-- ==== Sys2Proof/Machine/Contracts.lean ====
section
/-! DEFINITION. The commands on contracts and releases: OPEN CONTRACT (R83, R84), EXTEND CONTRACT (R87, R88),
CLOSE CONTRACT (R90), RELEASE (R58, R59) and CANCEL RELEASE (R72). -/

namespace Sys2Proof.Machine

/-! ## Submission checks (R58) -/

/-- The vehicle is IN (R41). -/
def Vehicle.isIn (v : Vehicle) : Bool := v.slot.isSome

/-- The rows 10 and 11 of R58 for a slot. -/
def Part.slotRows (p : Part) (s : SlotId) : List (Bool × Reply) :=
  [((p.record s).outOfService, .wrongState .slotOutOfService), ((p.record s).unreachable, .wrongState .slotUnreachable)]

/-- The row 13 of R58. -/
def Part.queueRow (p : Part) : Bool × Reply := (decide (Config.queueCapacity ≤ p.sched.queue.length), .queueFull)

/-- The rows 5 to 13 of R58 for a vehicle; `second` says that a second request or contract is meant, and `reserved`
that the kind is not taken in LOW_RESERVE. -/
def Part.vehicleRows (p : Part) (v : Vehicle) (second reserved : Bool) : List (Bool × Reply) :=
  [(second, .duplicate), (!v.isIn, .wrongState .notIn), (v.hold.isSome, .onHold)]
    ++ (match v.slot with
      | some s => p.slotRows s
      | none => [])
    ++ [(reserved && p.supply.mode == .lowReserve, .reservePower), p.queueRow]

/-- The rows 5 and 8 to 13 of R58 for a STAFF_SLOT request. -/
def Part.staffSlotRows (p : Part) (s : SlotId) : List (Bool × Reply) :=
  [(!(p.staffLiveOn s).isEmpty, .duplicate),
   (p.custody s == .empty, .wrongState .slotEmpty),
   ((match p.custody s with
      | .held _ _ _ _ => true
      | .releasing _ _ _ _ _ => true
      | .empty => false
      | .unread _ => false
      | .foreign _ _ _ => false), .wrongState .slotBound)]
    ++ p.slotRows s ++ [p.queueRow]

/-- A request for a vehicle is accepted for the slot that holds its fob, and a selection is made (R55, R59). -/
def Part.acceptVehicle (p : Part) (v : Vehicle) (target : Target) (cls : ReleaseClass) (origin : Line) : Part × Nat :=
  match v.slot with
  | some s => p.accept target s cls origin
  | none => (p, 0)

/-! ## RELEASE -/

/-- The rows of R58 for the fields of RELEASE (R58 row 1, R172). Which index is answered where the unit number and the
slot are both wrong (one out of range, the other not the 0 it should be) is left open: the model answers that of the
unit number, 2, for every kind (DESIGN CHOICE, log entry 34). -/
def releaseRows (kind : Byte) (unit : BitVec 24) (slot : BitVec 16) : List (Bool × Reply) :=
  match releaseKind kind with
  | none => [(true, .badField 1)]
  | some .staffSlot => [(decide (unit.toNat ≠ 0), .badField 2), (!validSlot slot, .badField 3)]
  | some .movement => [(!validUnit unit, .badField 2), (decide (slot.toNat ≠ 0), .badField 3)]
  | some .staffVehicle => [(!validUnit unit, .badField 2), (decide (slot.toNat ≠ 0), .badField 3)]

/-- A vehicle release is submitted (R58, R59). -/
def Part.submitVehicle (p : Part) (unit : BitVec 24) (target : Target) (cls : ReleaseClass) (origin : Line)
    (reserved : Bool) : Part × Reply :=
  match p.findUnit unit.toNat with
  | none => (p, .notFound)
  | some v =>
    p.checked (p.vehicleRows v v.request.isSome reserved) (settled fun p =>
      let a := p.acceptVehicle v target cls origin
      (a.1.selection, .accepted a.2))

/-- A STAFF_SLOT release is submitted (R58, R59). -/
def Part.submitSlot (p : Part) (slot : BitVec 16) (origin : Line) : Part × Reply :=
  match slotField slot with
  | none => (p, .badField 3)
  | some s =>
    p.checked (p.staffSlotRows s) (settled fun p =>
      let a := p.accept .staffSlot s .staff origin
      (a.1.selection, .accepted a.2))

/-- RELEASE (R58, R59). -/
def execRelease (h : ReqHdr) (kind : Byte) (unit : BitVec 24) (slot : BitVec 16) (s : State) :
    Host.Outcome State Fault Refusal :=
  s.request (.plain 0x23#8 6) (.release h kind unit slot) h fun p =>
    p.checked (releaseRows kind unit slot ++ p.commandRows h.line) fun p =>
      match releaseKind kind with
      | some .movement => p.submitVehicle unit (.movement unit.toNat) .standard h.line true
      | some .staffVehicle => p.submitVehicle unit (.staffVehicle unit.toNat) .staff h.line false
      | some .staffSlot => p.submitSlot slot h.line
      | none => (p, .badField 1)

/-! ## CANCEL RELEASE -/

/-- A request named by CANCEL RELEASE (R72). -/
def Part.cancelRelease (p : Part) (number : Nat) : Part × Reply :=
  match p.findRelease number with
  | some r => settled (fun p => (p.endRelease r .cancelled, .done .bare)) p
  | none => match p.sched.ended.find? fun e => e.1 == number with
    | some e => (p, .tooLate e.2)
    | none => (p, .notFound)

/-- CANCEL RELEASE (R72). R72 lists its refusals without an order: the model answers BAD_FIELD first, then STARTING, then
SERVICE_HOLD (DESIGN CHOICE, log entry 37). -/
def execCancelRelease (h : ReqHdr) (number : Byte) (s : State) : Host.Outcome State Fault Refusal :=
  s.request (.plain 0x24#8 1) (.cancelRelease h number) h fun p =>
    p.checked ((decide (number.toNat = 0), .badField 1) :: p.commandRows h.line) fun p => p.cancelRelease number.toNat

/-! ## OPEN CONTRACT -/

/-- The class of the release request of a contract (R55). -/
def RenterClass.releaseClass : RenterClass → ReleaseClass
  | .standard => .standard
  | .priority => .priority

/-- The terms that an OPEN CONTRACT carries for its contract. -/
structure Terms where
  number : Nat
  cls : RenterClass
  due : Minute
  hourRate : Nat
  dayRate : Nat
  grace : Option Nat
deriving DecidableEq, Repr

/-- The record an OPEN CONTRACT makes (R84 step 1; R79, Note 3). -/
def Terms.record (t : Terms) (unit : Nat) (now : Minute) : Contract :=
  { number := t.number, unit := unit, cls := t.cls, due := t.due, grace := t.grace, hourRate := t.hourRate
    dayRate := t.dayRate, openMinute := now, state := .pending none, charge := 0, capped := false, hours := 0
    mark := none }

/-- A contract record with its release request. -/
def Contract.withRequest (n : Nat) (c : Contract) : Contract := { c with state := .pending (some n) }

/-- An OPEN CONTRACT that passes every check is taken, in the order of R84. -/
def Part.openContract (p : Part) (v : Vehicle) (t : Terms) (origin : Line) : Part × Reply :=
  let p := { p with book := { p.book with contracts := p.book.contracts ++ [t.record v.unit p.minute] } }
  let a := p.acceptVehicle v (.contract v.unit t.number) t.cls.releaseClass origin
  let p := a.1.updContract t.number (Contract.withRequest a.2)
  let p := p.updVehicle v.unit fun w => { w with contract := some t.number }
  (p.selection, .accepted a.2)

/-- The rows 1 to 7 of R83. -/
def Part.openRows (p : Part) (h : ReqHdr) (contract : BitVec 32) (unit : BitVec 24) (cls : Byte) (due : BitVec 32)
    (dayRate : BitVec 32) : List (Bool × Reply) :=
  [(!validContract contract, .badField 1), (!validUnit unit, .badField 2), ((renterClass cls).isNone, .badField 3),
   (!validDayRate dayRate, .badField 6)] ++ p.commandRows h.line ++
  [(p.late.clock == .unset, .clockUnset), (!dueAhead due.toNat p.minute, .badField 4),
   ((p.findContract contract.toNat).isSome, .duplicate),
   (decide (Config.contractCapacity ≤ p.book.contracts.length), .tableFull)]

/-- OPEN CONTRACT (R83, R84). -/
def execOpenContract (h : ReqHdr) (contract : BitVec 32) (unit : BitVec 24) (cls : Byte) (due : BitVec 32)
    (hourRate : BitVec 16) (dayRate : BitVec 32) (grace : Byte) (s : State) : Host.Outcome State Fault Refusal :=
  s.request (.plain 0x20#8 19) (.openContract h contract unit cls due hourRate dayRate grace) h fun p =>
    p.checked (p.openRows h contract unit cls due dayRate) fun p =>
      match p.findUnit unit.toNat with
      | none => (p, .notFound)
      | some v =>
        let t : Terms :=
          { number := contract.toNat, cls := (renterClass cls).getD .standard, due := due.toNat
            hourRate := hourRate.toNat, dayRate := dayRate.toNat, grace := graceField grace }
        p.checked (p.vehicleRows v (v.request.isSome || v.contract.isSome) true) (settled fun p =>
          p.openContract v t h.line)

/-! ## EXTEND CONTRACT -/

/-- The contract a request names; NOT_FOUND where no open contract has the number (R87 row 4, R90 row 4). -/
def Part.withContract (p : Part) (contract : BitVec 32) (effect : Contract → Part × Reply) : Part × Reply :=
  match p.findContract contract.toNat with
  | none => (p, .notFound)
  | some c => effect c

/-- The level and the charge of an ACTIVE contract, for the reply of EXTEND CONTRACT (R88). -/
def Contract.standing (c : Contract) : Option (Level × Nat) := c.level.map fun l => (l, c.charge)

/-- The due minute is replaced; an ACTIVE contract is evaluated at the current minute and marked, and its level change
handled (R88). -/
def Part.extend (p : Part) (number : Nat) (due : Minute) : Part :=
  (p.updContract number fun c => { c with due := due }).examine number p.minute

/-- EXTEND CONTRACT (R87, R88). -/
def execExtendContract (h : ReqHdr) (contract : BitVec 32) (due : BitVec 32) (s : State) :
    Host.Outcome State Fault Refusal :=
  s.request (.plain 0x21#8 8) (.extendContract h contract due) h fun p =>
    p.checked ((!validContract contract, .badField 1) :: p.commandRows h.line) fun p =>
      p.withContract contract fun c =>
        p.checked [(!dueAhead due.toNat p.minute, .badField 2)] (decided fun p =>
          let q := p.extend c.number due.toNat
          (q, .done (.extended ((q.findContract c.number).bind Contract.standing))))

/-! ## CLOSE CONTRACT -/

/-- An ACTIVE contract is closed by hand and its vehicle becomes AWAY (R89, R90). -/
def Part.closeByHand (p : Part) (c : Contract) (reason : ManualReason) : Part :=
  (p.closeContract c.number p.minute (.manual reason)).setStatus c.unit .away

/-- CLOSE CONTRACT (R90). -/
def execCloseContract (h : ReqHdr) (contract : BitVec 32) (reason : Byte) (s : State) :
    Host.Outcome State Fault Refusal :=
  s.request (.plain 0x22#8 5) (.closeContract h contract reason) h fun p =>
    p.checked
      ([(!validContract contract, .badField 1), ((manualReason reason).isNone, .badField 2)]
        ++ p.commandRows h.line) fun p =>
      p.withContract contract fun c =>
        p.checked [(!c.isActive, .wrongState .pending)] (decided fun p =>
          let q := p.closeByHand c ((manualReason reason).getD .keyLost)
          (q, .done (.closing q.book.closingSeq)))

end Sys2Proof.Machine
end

+===+

# Task details:
Output exactly one stretch of the listing: from the line containing "its contract. -/" through the line containing "def Terms.record (t", both end lines included.

# Solution:
/-- The terms that an OPEN CONTRACT carries for its contract. -/
structure Terms where
  number : Nat
  cls : RenterClass
  due : Minute
  hourRate : Nat
  dayRate : Nat
  grace : Option Nat
deriving DecidableEq, Repr

/-- The record an OPEN CONTRACT makes (R84 step 1; R79, Note 3). -/
def Terms.record (t : Terms) (unit : Nat) (now : Minute) : Contract :=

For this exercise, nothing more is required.